In an appeal to the Commissioner, a petitioner has the burden of demonstrating a clear legal right to the relief requested and the burden of establishing the facts upon which petitioner seeks relief (8 NYCRR §275.10; Appeal of Aversa, 48 Ed Dept Rep 523, Decision No. 15,936; Appeal of Hansen, 48 id. 354, Decision No. 15,884; Appeal of P.M., 48 id. 348, Decision No. 15,882).
Here, petitioner has failed to meet her burden to show that the student is homeless under State or federal law. The record reflects that, at the time of this appeal, petitioner and the student were residing in her parents single family home. Petitioner submits no evidence, and fails to even allege, that this residence is not a fixed, regular night-time residence or is inadequate. Thus, petitioner has failed to demonstrate that the student lacks a fixed, regular and adequate night-time residence (see Appeals of T.C., 53 Ed Dept Rep, Decision No. 16,502; Appeal of a Student with a Disability, 52 id., Decision No. 16,404; Appeals of L.B., 50 id., Decision No. 16,129).
Moreover, petitioner has not established that her residence is temporary or transitional under McKinney-Vento. The record indicates that, as of the date of commencement of this appeal on July 1, 2014, petitioner and the student had been residing outside the district’s geographic boundaries with petitioner’s parents since November 2012, a period of almost two years. There is no evidence that they needed to vacate this residence or that there was a fixed time limit as to how long they could remain (see Appeal of S.R., 56 Ed Dept Rep, Decision No. 16,987; Appeal of A.N.Z., 53 id., Decision No. 16,537; Appeal of a Student with a Disability, 52 id., Decision No. 16,404).
Based on the record before me, petitioner has failed to demonstrate that the student lacks a fixed, regular and adequate night-time residence or that her residence is temporary or transitional within the meaning of McKinney-Vento. Accordingly, I cannot find that respondent’s determination that the student is not homeless and, thus, not entitled to transportation under McKinney-Vento, is arbitrary or capricious.

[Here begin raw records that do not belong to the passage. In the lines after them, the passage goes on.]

-- ==== Sys2Proof/Tests/Slice0.lean ====
section
/-! SUPPORT. The model's own tests: the well-formedness smoke, the decoder against the spec's encoding tables, one-step tests
whose expected results are those of spec/95_test_vectors.md (each names its vector), and a witness for every statement that has
hypotheses: a concrete state and operands that meet them all. -/

namespace Sys2Proof.Tests

open Sys2Proof Sys2Proof.Machine

/-! ## Helpers -/

/-- The next state of a result, none where there is none. -/
def next? (r : Result) : Option State :=
  match r with
  | .next t => some t
  | _ => none

/-- What `f` sees after one step from `s`. -/
def seen (s : State) (f : State → List Nat) : Option (List Nat) := (next? (step s)).map f

/-- What stands at the bytes of a program ROM, from `k` on. -/
def rom : List Byte → Nat → Memory → Memory
  | [], _, m => m
  | b :: bs, k, m => rom bs (k + 1) (m.write k b)

/-- The vectors' start (spec/95_test_vectors.md, conventions): the state after reset, these bytes at `PRG[0]`, reset vector
`0x8000`. -/
def start (bytes : List Byte) : State :=
  { State.reset with pc := 0x8000, params := { Params.reset with prg := rom bytes 0 [(0x3FFD, 0x80)] } }

/-- The same in `BRK_MODE = interrupt`, with the IRQ vector at `0x9000` (V65). -/
def softInt (s : State) : State :=
  { s with params := { s.params with brkMode := .interrupt, prg := s.params.prg.write 0x3FFF 0x90 } }

/-- The interrupt vectors' start (spec/95, 3.5): a NOP at `0x8000`, NMI vector `0x9000`, IRQ vector `0xA000`. -/
def interruptible (delivery : IrqDelivery) (nmi irq : Bool) (p : Byte) : State :=
  { State.reset with
    pc := 0x8000, p := p
    params :=
      { Params.reset with
        prg := [(0x0000, 0xEA), (0x3FFB, 0x90), (0x3FFD, 0x80), (0x3FFF, 0xA0)], irqDelivery := delivery }
    ppu := { State.reset.ppu with nmiPending := nmi }
    apu := { State.reset.apu with fc := { State.reset.apu.fc with frameIrq := irq } } }

/-- Writes in order: a list of addresses and bytes. -/
def writes (s : State) (ws : List (Word × Byte)) : State := ws.foldl (fun s w => busWrite w.1 w.2 s) s

/-- Reads in order: the bytes and the state they leave. -/
def reads : List Word → State → List Byte × State
  | [], s => ([], s)
  | a :: as, s => ((busRead a s).1 :: (reads as (busRead a s).2).1, (reads as (busRead a s).2).2)

/-! ## Well-formedness: each check refuses a term -/

/-- STA has no immediate mode (R147): the first check refuses it, though its operand has the right length. -/
theorem test_ill_formed_mode :
    (⟨.sta, .immediate, [0x12]⟩ : Written).modeOk = false ∧ (⟨.sta, .immediate, [0x12]⟩ : Written).lengthOk = true ∧
    (⟨.sta, .immediate, [0x12]⟩ : Written).wellFormed = false := by decide

/-- LDA absolute takes two operand bytes (R130): the second check refuses one. -/
theorem test_ill_formed_length :
    (⟨.lda, .absolute, [0x12]⟩ : Written).modeOk = true ∧ (⟨.lda, .absolute, [0x12]⟩ : Written).lengthOk = false ∧
    (⟨.lda, .absolute, [0x12]⟩ : Written).wellFormed = false := by decide

/-- A well-formed one passes both. -/
theorem test_well_formed : (⟨.lda, .absolute, [0x34, 0x12]⟩ : Written).wellFormed = true := by decide

/-! ## Decoding -/

/-- The encoding tables of spec/40_load_store_transfer.md, row by row: the bytes and the instruction they stand for. -/
def wordsLoadStoreTransfer : List (List Byte × Instr) :=
  ([([0xA9, 0x9C], .ldaImm 0x9C), ([0xA5, 0x9C], .ldaZp 0x9C), ([0xB5, 0x9C], .ldaZpX 0x9C),
     ([0xAD, 0xFE, 0x01], .ldaAbs 0x01FE), ([0xBD, 0xFE, 0x01], .ldaAbsX 0x01FE), ([0xB9, 0xFE, 0x01], .ldaAbsY 0x01FE),
     ([0xA1, 0x9C], .ldaIndX 0x9C), ([0xB1, 0x9C], .ldaIndY 0x9C), ([0xA2, 0x9C], .ldxImm 0x9C),
     ([0xA6, 0x9C], .ldxZp 0x9C), ([0xB6, 0x9C], .ldxZpY 0x9C), ([0xAE, 0xFE, 0x01], .ldxAbs 0x01FE),
     ([0xBE, 0xFE, 0x01], .ldxAbsY 0x01FE)] : List (List Byte × Instr)) ++
  ([([0xA0, 0x9C], .ldyImm 0x9C), ([0xA4, 0x9C], .ldyZp 0x9C), ([0xB4, 0x9C], .ldyZpX 0x9C),
     ([0xAC, 0xFE, 0x01], .ldyAbs 0x01FE), ([0xBC, 0xFE, 0x01], .ldyAbsX 0x01FE), ([0x85, 0x9C], .staZp 0x9C),
     ([0x95, 0x9C], .staZpX 0x9C), ([0x8D, 0xFE, 0x01], .staAbs 0x01FE), ([0x9D, 0xFE, 0x01], .staAbsX 0x01FE),
     ([0x99, 0xFE, 0x01], .staAbsY 0x01FE), ([0x81, 0x9C], .staIndX 0x9C), ([0x91, 0x9C], .staIndY 0x9C)] : List (List Byte × Instr)) ++
  ([([0x86, 0x9C], .stxZp 0x9C), ([0x96, 0x9C], .stxZpY 0x9C), ([0x8E, 0xFE, 0x01], .stxAbs 0x01FE),
     ([0x84, 0x9C], .styZp 0x9C), ([0x94, 0x9C], .styZpX 0x9C), ([0x8C, 0xFE, 0x01], .styAbs 0x01FE), ([0xAA], .tax),
     ([0xA8], .tay), ([0x8A], .txa), ([0x98], .tya), ([0xBA], .tsx), ([0x9A], .txs)] : List (List Byte × Instr))

/-- Every row decodes to its instruction. -/
theorem test_decode_load_store_transfer : ∀ e ∈ wordsLoadStoreTransfer, decode e.1 = .ok e.2 [] := by decide

/-- The encoding tables of spec/41_arithmetic_logic.md, row by row: the bytes and the instruction they stand for. -/
def wordsArithmeticLogic : List (List Byte × Instr) :=
  ([([0x69, 0x9C], .adcImm 0x9C), ([0x65, 0x9C], .adcZp 0x9C), ([0x75, 0x9C], .adcZpX 0x9C),
     ([0x6D, 0xFE, 0x01], .adcAbs 0x01FE), ([0x7D, 0xFE, 0x01], .adcAbsX 0x01FE), ([0x79, 0xFE, 0x01], .adcAbsY 0x01FE),
     ([0x61, 0x9C], .adcIndX 0x9C), ([0x71, 0x9C], .adcIndY 0x9C), ([0xE9, 0x9C], .sbcImm 0x9C),
     ([0xE5, 0x9C], .sbcZp 0x9C), ([0xF5, 0x9C], .sbcZpX 0x9C), ([0xED, 0xFE, 0x01], .sbcAbs 0x01FE),
     ([0xFD, 0xFE, 0x01], .sbcAbsX 0x01FE), ([0xF9, 0xFE, 0x01], .sbcAbsY 0x01FE), ([0xE1, 0x9C], .sbcIndX 0x9C),
     ([0xF1, 0x9C], .sbcIndY 0x9C)] : List (List Byte × Instr)) ++
  ([([0x29, 0x9C], .andImm 0x9C), ([0x25, 0x9C], .andZp 0x9C), ([0x35, 0x9C], .andZpX 0x9C),
     ([0x2D, 0xFE, 0x01], .andAbs 0x01FE), ([0x3D, 0xFE, 0x01], .andAbsX 0x01FE), ([0x39, 0xFE, 0x01], .andAbsY 0x01FE),
     ([0x21, 0x9C], .andIndX 0x9C), ([0x31, 0x9C], .andIndY 0x9C), ([0x09, 0x9C], .oraImm 0x9C),
     ([0x05, 0x9C], .oraZp 0x9C), ([0x15, 0x9C], .oraZpX 0x9C), ([0x0D, 0xFE, 0x01], .oraAbs 0x01FE),
     ([0x1D, 0xFE, 0x01], .oraAbsX 0x01FE), ([0x19, 0xFE, 0x01], .oraAbsY 0x01FE), ([0x01, 0x9C], .oraIndX 0x9C),
     ([0x11, 0x9C], .oraIndY 0x9C)] : List (List Byte × Instr)) ++
  ([([0x49, 0x9C], .eorImm 0x9C), ([0x45, 0x9C], .eorZp 0x9C), ([0x55, 0x9C], .eorZpX 0x9C),
     ([0x4D, 0xFE, 0x01], .eorAbs 0x01FE), ([0x5D, 0xFE, 0x01], .eorAbsX 0x01FE), ([0x59, 0xFE, 0x01], .eorAbsY 0x01FE),
     ([0x41, 0x9C], .eorIndX 0x9C), ([0x51, 0x9C], .eorIndY 0x9C), ([0xC9, 0x9C], .cmpImm 0x9C),
     ([0xC5, 0x9C], .cmpZp 0x9C), ([0xD5, 0x9C], .cmpZpX 0x9C), ([0xCD, 0xFE, 0x01], .cmpAbs 0x01FE),
     ([0xDD, 0xFE, 0x01], .cmpAbsX 0x01FE), ([0xD9, 0xFE, 0x01], .cmpAbsY 0x01FE), ([0xC1, 0x9C], .cmpIndX 0x9C),
     ([0xD1, 0x9C], .cmpIndY 0x9C)] : List (List Byte × Instr)) ++
  ([([0xE0, 0x9C], .cpxImm 0x9C), ([0xE4, 0x9C], .cpxZp 0x9C), ([0xEC, 0xFE, 0x01], .cpxAbs 0x01FE),
     ([0xC0, 0x9C], .cpyImm 0x9C), ([0xC4, 0x9C], .cpyZp 0x9C), ([0xCC, 0xFE, 0x01], .cpyAbs 0x01FE),
     ([0x24, 0x9C], .bitZp 0x9C), ([0x2C, 0xFE, 0x01], .bitAbs 0x01FE), ([0xE6, 0x9C], .incZp 0x9C),
     ([0xF6, 0x9C], .incZpX 0x9C), ([0xEE, 0xFE, 0x01], .incAbs 0x01FE), ([0xFE, 0xFE, 0x01], .incAbsX 0x01FE)] : List (List Byte × Instr)) ++
  ([([0xC6, 0x9C], .decZp 0x9C), ([0xD6, 0x9C], .decZpX 0x9C), ([0xCE, 0xFE, 0x01], .decAbs 0x01FE),
     ([0xDE, 0xFE, 0x01], .decAbsX 0x01FE), ([0xE8], .inx), ([0xC8], .iny), ([0xCA], .dex), ([0x88], .dey)] : List (List Byte × Instr))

Although the appeal must be dismissed, I note that petitioner retains the right to reapply for admission on behalf of the student at any time, should circumstances change, and to submit any documentary evidence for respondent’s consideration.
THE APPEAL IS DISMISSED.
END OF FILE
[1] It appears that respondent permitted the student to continue to attend school in its district, although the record is unclear as to the basis therefor. Respondent may have considered petitioner and the student to be temporarily absent from the district. Nevertheless, because respondent no longer considered the student to be homeless pursuant to McKinney-Vento subsequent to June 17, 2014, it denied her request to transport the student for the 2014-2015 school year.
[2] Effective October 1, 2016, §11432(g)(3)(i) of the McKinney-Vento Homeless Assistance Act, as amended by the Every Student Succeeds Act, now requires that if a dispute arises surrounding a child’s eligibility, school selection or enrollment, such student shall be immediately enrolled pending final resolution of the dispute, including all available appeals (42 U.S.C. §11432[g][3][E][i]). Because this appeal was commenced prior to October 1, 2016, this change is not relevant to this appeal.
[3] Effective December 10, 2016, children or youth awaiting foster care placement are no longer included in the definition of “homeless children and youths” under the McKinney-Vento Homeless Assistance Act, as amended by the Every Student Succeeds Act (42 U.S.C. §11434a). Effective April 20, 2017, children or youth awaiting foster care placement are no longer included in the definition of “homeless child” in Education Law §3209(1)(a), as amended by Part C of Chapter 56 of the Laws of 2017. However, those changes are not relevant to a determination in this appeal.